If Bob Dylan was right about one thing, it’s that “the times, they are a’changin”, and that’s never been more true than in the refrigerant and HVACR industries right now. In this two-part series, we dive into the present and future of chiller tech — what’s happening in the HVACR world right now and how technicians can expect the industry to change as time goes by.
The European F-Gas regulation and the phasedown of high-GWP refrigerants — and resulting impact on refrigerant price — have driven recognition in all regions that high-GWP refrigerant use comes with long-term environmental and cost risks. That’s according to Drew Turner, global marketing manager – Oil-free Solutions, Danfoss. In the U.S., in the absence of federal direction, states and cities (including California and the growing U.S. Climate Alliance) are taking steps to reduce high-GWP refrigerants, driving change throughout the industry.
“Regulations that focus on environmental sustainability and energy efficiency are creating opportunities to improve overall HVAC products and system designs as the industry continues to evaluate long-term viable solutions,” said Brian Smith, director of global marketing – Chiller Solutions, Johnson Controls Inc. “The HVAC market is continually driving toward system efficiency, sustainable solutions, connectivity, and cloud-based services.”
Chiller technologies align with these market trends.
“Flammable refrigerants will require changes to not just equipment, but also to building design, handling, maintenance, and operating procedure,” Smith continued. “New, holistic approaches are needed that consider the life cycle of the equipment within its environment, regarding costs, greenhouse gas emissions, and interfacing with constantly evolving data management systems.”
By 2050, it is expected that 70 percent of the world’s population will live in cities, compared to 54 percent today, said Turner. In fact, about 77 million people are moving from rural to urban areas around the world each year.
“This is causing an accelerating trend toward equipment optimized for retrofit applications, with minimized footprint and sound levels,” Turner said. “The centralized fossil fuel-driven electric grid is shifting to one that is decentralized, with microgrids and the integration of renewables. With that is coming a shift to ‘electrification,’ changing equipment that formerly used fossil fuels, primarily for heating, to become electric-driven. The trend toward energy storage is being influenced by the periodic availability of renewables and the resulting disconnect with demand.”

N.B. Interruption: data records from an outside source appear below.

-- ==== Sys2Proof/Machine/CoreDma.lean ====
section
/-! DEFINITION. The DMA engine (R153, R173, R182 to R190): descriptors, their checks, the transfer of bytes with poison,
RING transfers, and the end of waits for protected bytes (R80). -/

namespace Sys2Proof.Machine

/-! ### Descriptors (Tables 5 and 6 of R182) -/

structure DPart where
  src : Nat
  dst : Nat
  len : Nat
  rows : Nat
  spitch : Nat
  dpitch : Nat
  cstep : Nat
  deriving DecidableEq, Repr

structure DDesc where
  kind : Nat
  ring : Nat
  parts : Nat
  flags : Nat
  ps : List DPart
  deriving DecidableEq, Repr

def dPart (b : List Byte) (o : Nat) : DPart :=
  { src := leAt b o 6, dst := leAt b (o + 6) 6, len := leAt b (o + 12) 4, rows := leAt b (o + 16) 2, spitch := leAt b (o + 18) 4,
    dpitch := leAt b (o + 22) 4, cstep := leAt b (o + 26) 2 }
def dDesc (b : List Byte) : DDesc :=
  let n := byteAt b 2
  { kind := byteAt b 0, ring := byteAt b 1, parts := n, flags := byteAt b 3, ps := dPart b 8 :: (if n = 2 then [dPart b 0x24] else []) }

def DPart.ok (p : DPart) (kind : Nat) : Bool :=
  decide (1 ≤ p.len) && decide (p.len ≤ 1048576) && decide (1 ≤ p.rows) && (kind ≠ 1 || p.src = 0) &&
  (kind ≠ 2 || (p.len % 4 = 0 && decide (p.src < 2 ^ 32)))

/-- The refusals with ST_BITSTREAM of R184 that the bytes decide. -/
def dDescOk (b : List Byte) : Bool :=
  let d := dDesc b
  decide (d.kind ≤ 2) && (if d.kind = 1 then decide (d.ring ≤ 15) else d.ring = 0) && (d.parts = 1 || d.parts = 2) &&
  decide (d.flags < 4) && (d.kind = 0 || d.flags = 0) && (d.parts = 2 || decide (d.flags < 2)) && allZero (bytesAt b 4 4) &&
  (d.parts = 2 || allZero (bytesAt b 0x24 28)) && d.ps.all (fun p => p.ok d.kind)

/-- Source and destination of a part for a logical core (R182). -/
def DDesc.srcOf (d : DDesc) (i : Nat) (p : DPart) (n : Nat) : Nat := p.src + (if d.flags / 2 ^ i % 2 = 1 then p.cstep * n else 0)
def DDesc.dstOf (d : DDesc) (i : Nat) (p : DPart) (n : Nat) : Nat := p.dst + (if d.flags / 2 ^ i % 2 = 1 then 0 else p.cstep * n)

/-- The destination rows of a descriptor as map ranges, in walk order, and the source rows of a COPY. -/
def DDesc.dstRows (d : DDesc) (n : Nat) : List (Nat × Nat) :=
  (d.ps.zipIdx.map (fun e => (List.range e.1.rows).map (fun r => (d.dstOf e.2 e.1 n + r * e.1.dpitch, e.1.len)))).flatten
def DDesc.srcRows (d : DDesc) (n : Nat) : List (Nat × Nat) :=
  if d.kind = 0 then
    (d.ps.zipIdx.map (fun e => (List.range e.1.rows).map (fun r => (d.srcOf e.2 e.1 n + r * e.1.spitch, e.1.len)))).flatten
  else []

/-! ### The core address map (R173) -/

inductive Place where
  | ram (m : MemSel) (off : Nat)
  | dram (off : Nat)
  deriving DecidableEq, Repr

/-- The space that holds a whole range. -/
def placeOf (n : Nat) (a len : Nat) : Option Place :=
  let c := BitVec.ofNat 4 n
  let within := fun (base size : Nat) => decide (base ≤ a) && decide (a + len ≤ base + size)
  if within 0 0x400000 then some (.ram (.cmem c) a)
  else if within 0x400000 0x10000 then some (.ram (.bufA c) (a - 0x400000))
  else if within 0x420000 0x20000 then some (.ram (.bufB c) (a - 0x420000))
  else if within 0x440000 0x10000 then some (.ram (.bufD c) (a - 0x440000))
  else if within shmBase shmSize then some (.ram .shm (a - shmBase))
  else if within dramBase dramBytes then some (.dram (a - dramBase))
  else none
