/-- Step 5: sealed blobs are unsealed into their slots. `bad` names the copies, of the two that each blob has, that fail to authenticate. -/
def State.unseal (bad : List (BitVec 7 × Bool)) (s : State) : State :=
  if s.sec.quarantine || !s.sec.ready || (s.keySlot sealSlot).kind = .empty then s
  else s.blobSlots.foldl (State.unsealBlob bad) s

end Sys2Proof.Machine
end

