/-- FLS_UE_ADDR for a codeword at a place. -/
def ueAddr (key w o : Nat) : Word :=
  w32 (dieOf key * 2 ^ 28 + bankOf key * 2 ^ 23 + blockOf key * 2 ^ 15 + w * 2 ^ 8 + o % 8 / 4 * 2 ^ 7 + o % 4 * 2 ^ 5)

/-- A codeword that no stage decodes: unreadable until its extent is freed, with its address and event. -/
def State.cwFails (s : State) (h o key w : Nat) : State :=
  let s1 := (if s.accepted h o then s.setCodeword h o { s.codeword h o with bad := true } else s).bump 0x60058 0 16 1
  let s2 := s1.setRecord 0x6005C (ueAddr key w o)
  s2.record 0x0301 srcFls 3 stUncorrectable (regCopy (s2.reg 0x6005C) 0x6005C)

/-- A read under way has fetched a codeword: its extent's stripe stood in the wordline when the read began, and the codeword is on the
page that the read is of and not decoded yet. -/
def FlashRead.serves (r : FlashRead) (h o : Nat) : Bool :=
  r.ext = some (h, o / stripeCodewords) && r.slot = o % stripeCodewords / 8 && !r.got.contains (o % 8) &&
  r.got.all (fun i => i / 4 = o % 8 / 4)

/-- One more codeword of a read is decoded; with the page's fourth the read is over. -/
def takeCodeword (r : FlashRead) (o : Nat) : List FlashRead → List FlashRead
  | [] => []
  | x :: t => if x = r then (if 3 ≤ r.got.length then t else { r with got := r.got ++ [o % 8] } :: t) else x :: takeCodeword r o t

/-- The physical block and wordline that a weight read of a codeword reads: where a read under way began, whatever has been copied, moved
or freed since, else where the codeword stands; whether a read is under way; and the state after it (R242 step 5, R247, R249). -/
def State.readPlace (s : State) (h o : Nat) : Option (Nat × Nat × Bool × State) :=
  let live := s.store.reads.filter (fun r => decide (s.us < r.until_))
  match live.find? (fun r => r.serves h o) with
  | some r => some (r.key, r.wl, true, { s with store := { s.store with reads := takeCodeword r o live } })
  | none => (s.cwPlace h o).map (fun x => (x.1, x.2, false, s))

/-- The decode of a codeword that a weight read fetched ends. A codeword that needs stage 2 makes its block URGENT, whether stage 2
succeeds or not (R237): one that no stage decodes counts in UE alone and not in SOFT, of which R236 says nothing (DESIGN CHOICE, log entry
109). With no read of it under way the read of a held segment waits (R241); one that was in flight when its extent was freed completes
(R249). -/
def execFlashCodewordDecoded (handle : BitVec 16) (offset : Word) (d : Decode) (s : State) : Host.Outcome State Fault Refusal :=
  let h := handle.toNat
  let o := offset.toNat
  match s.readPlace h o with
  | none => .next s
  | some (key, w, begun, s0) =>
    if !s.store.ready || !s.flashMoves || (!begun && ((s.extent h).st ≠ .sealed_ || !(s.codeword h o).programmed)) then .next s
    else if !begun && s.cwHeld h o then .next s.flagHold
    else
      let s1 := if (s0.extent h).inUse then s0.setExtent h { s0.extent h with lastRead := (s.aon.calSec.toNat : Int) } else s0
      match d with
      | .hard n => .next (if s.ecRefresh < n && decide (n ≤ 64) then s1.mark .queued key else s1)
      | .soft => .next ((s1.bump 0x60058 16 16 1).mark .urgent key)
      | .fail => .next ((s1.cwFails h o key w).mark .urgent key)

/-! ### Reference wordlines (R238, R239) -/

/-- One more block for a column's candidate entry: a full list first loses the entry with the fewest blocks, the oldest of
such. -/
def addCandidate (cs : List (Nat × List Nat)) (col key : Nat) : List (Nat × List Nat) :=
  if cs.any (fun c => c.1 = col) then cs.map (fun c => if c.1 = col && !c.2.contains key then (c.1, c.2 ++ [key]) else c)
  else
    let fewest := (cs.map (fun c => c.2.length)).foldl min 65536
    let kept := if cs.length < 16 then cs else dropFirst (fun (c : Nat × List Nat) => c.2.length = fewest) cs
    kept ++ [(col, [key])]

def State.cands (s : State) (bk : Nat) : List (Nat × List Nat) := nget [] s.store.cands bk
def State.setCands (s : State) (bk : Nat) (cs : List (Nat × List Nat)) : State :=
  { s with store := { s.store with cands := nset [] s.store.cands bk cs } }
def State.colmap (s : State) (bk : Nat) : List Nat := nget [] s.store.colmap bk

/-- A column recorded in three blocks of a bank is mapped, or every block of the bank is retired. Whether these are the blocks outside the
system partition alone R239 does not say: the model leaves the bank's four system blocks out (DESIGN CHOICE, log entry 109). -/
def State.mapColumn (s : State) (bk col : Nat) : State :=
  let keys := (List.range 252).map (fun b => bk * 256 + b)
  let s1 := s.setCands bk ((s.cands bk).filter (fun c => c.1 ≠ col))
  if (s.colmap bk).length < 128 then
    let s2 := { s1 with store := { s1.store with colmap := nset [] s1.store.colmap bk (s1.colmap bk ++ [col]) } }
    let v := 0x80000000#32 ||| w32 (bk / 32 * 2 ^ 28 + bk % 32 * 2 ^ 23 + col * 2 ^ 5)
    let s3 := (s2.setReg 0x60060 v).record 0x0302 srcFls 0 0 (regCopy v 0x60060)
    keys.foldl (fun s k => s.mark .retention k) s3
  else
    let s2 := s1.record 0x0303 srcFls 0 0 (toLE 1 (bk / 32) ++ toLE 1 (bk % 32) ++ [0, 4])
    keys.foldl (fun s k => s.retireLater k 4 false) s2

/-- One failing column by Table 6. A column that is mapped already is read through its spare. -/
def State.refColumn (s : State) (key : Nat) (c : RefColumn) : State :=
  let bk := key / 256
  if decide (147455 < c.column) || (s.colmap bk).contains c.column then s
  else match c.senseOk, c.farOk with
    | true, false => s.retireLater key 1 true
    | false, false =>
      let cs := addCandidate (s.cands bk) c.column key
      let s1 := s.setCands bk cs
      if cs.any (fun x => x.1 = c.column && decide (3 ≤ x.2.length)) then s1.mapColumn bk c.column else s1
    | true, true => s
    | false, true => s.mark .queued key

/-- The Darner reads both reference wordlines of a block twice, when the bank can read (R233); each read counts for the nearest segment
(R240). -/
def execReferenceCheck (die : BitVec 3) (bank : BitVec 5) (block : BitVec 8) (cols : List RefColumn) (s : State) :
    Host.Outcome State Fault Refusal :=
  let key := blkKey die.toNat bank.toNat block.toNat
  if !s.storeOpen || (s.blk key).st ≠ .mapped || !s.bankReads (key / 256) 4 then .next s
  else .next (cols.foldl (fun s c => s.refColumn key c) (((s.countGap (key / 256) 4).readSegment key 0 2).readSegment key 7 2))

/-! ### Darner copies (R234, R242, R244, R246) -/

/-- The Darner takes the first block of its queue, where a slot is free. While a COMPACT mark stands first, its work is the moves of
the row's stripes (R245). -/
def execDarnerCopyStart (die : BitVec 3) (s : State) : Host.Outcome State Fault Refusal :=
  match s.nextCopy die.toNat with
  | none => .next s
  | some (c, key, dst) =>
    if !s.storeOpen || !s.flashMoves || !s.darnerSlot die.toNat (decide (c = .urgent)) (s.unitWaits die.toNat) then .next s
    else
      let b := s.blk key
      .next ((s.setBlk dst { s.blk dst with st := .dest, row := b.row, slot := b.slot }).setBlk key { b with copyTo := some dst })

A related buzz term is the water-energy nexus, which refers to the issues surrounding cities’ needs for water and the energy consumed to treat and transport it.
“This has driven recognition that these costs should be accounted for in making equipment decisions,” Turner said.
Chiller component efficiencies are approaching practical and, in some cases, thermodynamic limitations, said Smith. At the same time, the ways in which HVAC systems are operated offer opportunities for energy savings that are proving to be much greater than smaller incremental savings in certain component technologies. For example, the York® YHAU Chiller/Heat Pump is designed with absorption technology that utilizes zero-GWP water as a refrigerant, and uses available waste heat rather than disposing of it. It provides a dual benefit for end users on overall energy consumption and lower operating costs.
“System efficiency, while challenging, is becoming prevalent in building and equipment design through Green Globes, the USGBC [U.S. Green Building Council] LEED green building certification program, and other programs with the intent to help building owners measure and reduce energy consumption,” he said.
That includes advanced control schemes, model predictive control, system optimization, artificial intelligence, equipment learning (to optimize the real-time complexities of operating systems), and wireless connectivity for remote aggregation and analysis of system data (to inform operational decisions and identify and prioritize maintenance schedules to avoid unplanned or extended downtime for repairs).
“Whether it is global, national, or local-level regulatory decisions, sustainability and the efforts to reduce lifetime greenhouse gas emissions will continue to be a focal point, focused on improving efficiency and driving refrigerant choice,” Smith said.
Refrigerants are no longer a set-and-forget factor with equipment installation, said Turner.
“The market has recognized that chillers spend a significant amount of time operating at off-design or part-load conditions,” he said.
Expectations continue to grow around technology and equipment turndown capability, either through variable-speed operation or additional compressor technology unloading steps.
“This is partly driven by a growing understanding that the average chiller is oversized to even the design load,” Smith continued. “Not only are the average chillers spending more than 99 percent of their time operating at capacities below the design point, but the chiller is oversized to that design point.”
This has led to revisions and increases/improvements of chiller part-load performance metrics in the U.S. and other regions. It also spurred a growing trend toward testing on real-life operating conditions, including after manufacturing as well as during ongoing commissioning through monitoring and instrumentation and/or recommissioning.
“While air-cooled chillers were typically seen as a standard or ‘packaged’ product, customers now expect much more from them,” said Chris Opie, vice president, product marketing and platform strategy, Carrier Commercial HVAC Global Equipment. “To gain meaningful efficiency increases, the entire system should be evaluated. Instead of providing just chilled water at nominal conditions, they now need to have much broader operating ranges to increase the performance of the entire system. Heat recovery, free cooling, surge-resistant compression, and low-lift performance can enable better overall system efficiency. Based on their building’s specific needs, air-cooled chillers are approaching the level of customized, application-specific products. This means different levels of energy efficiency, wider operating range, and extra quiet, all while fitting into the footprint of the machine they are replacing.”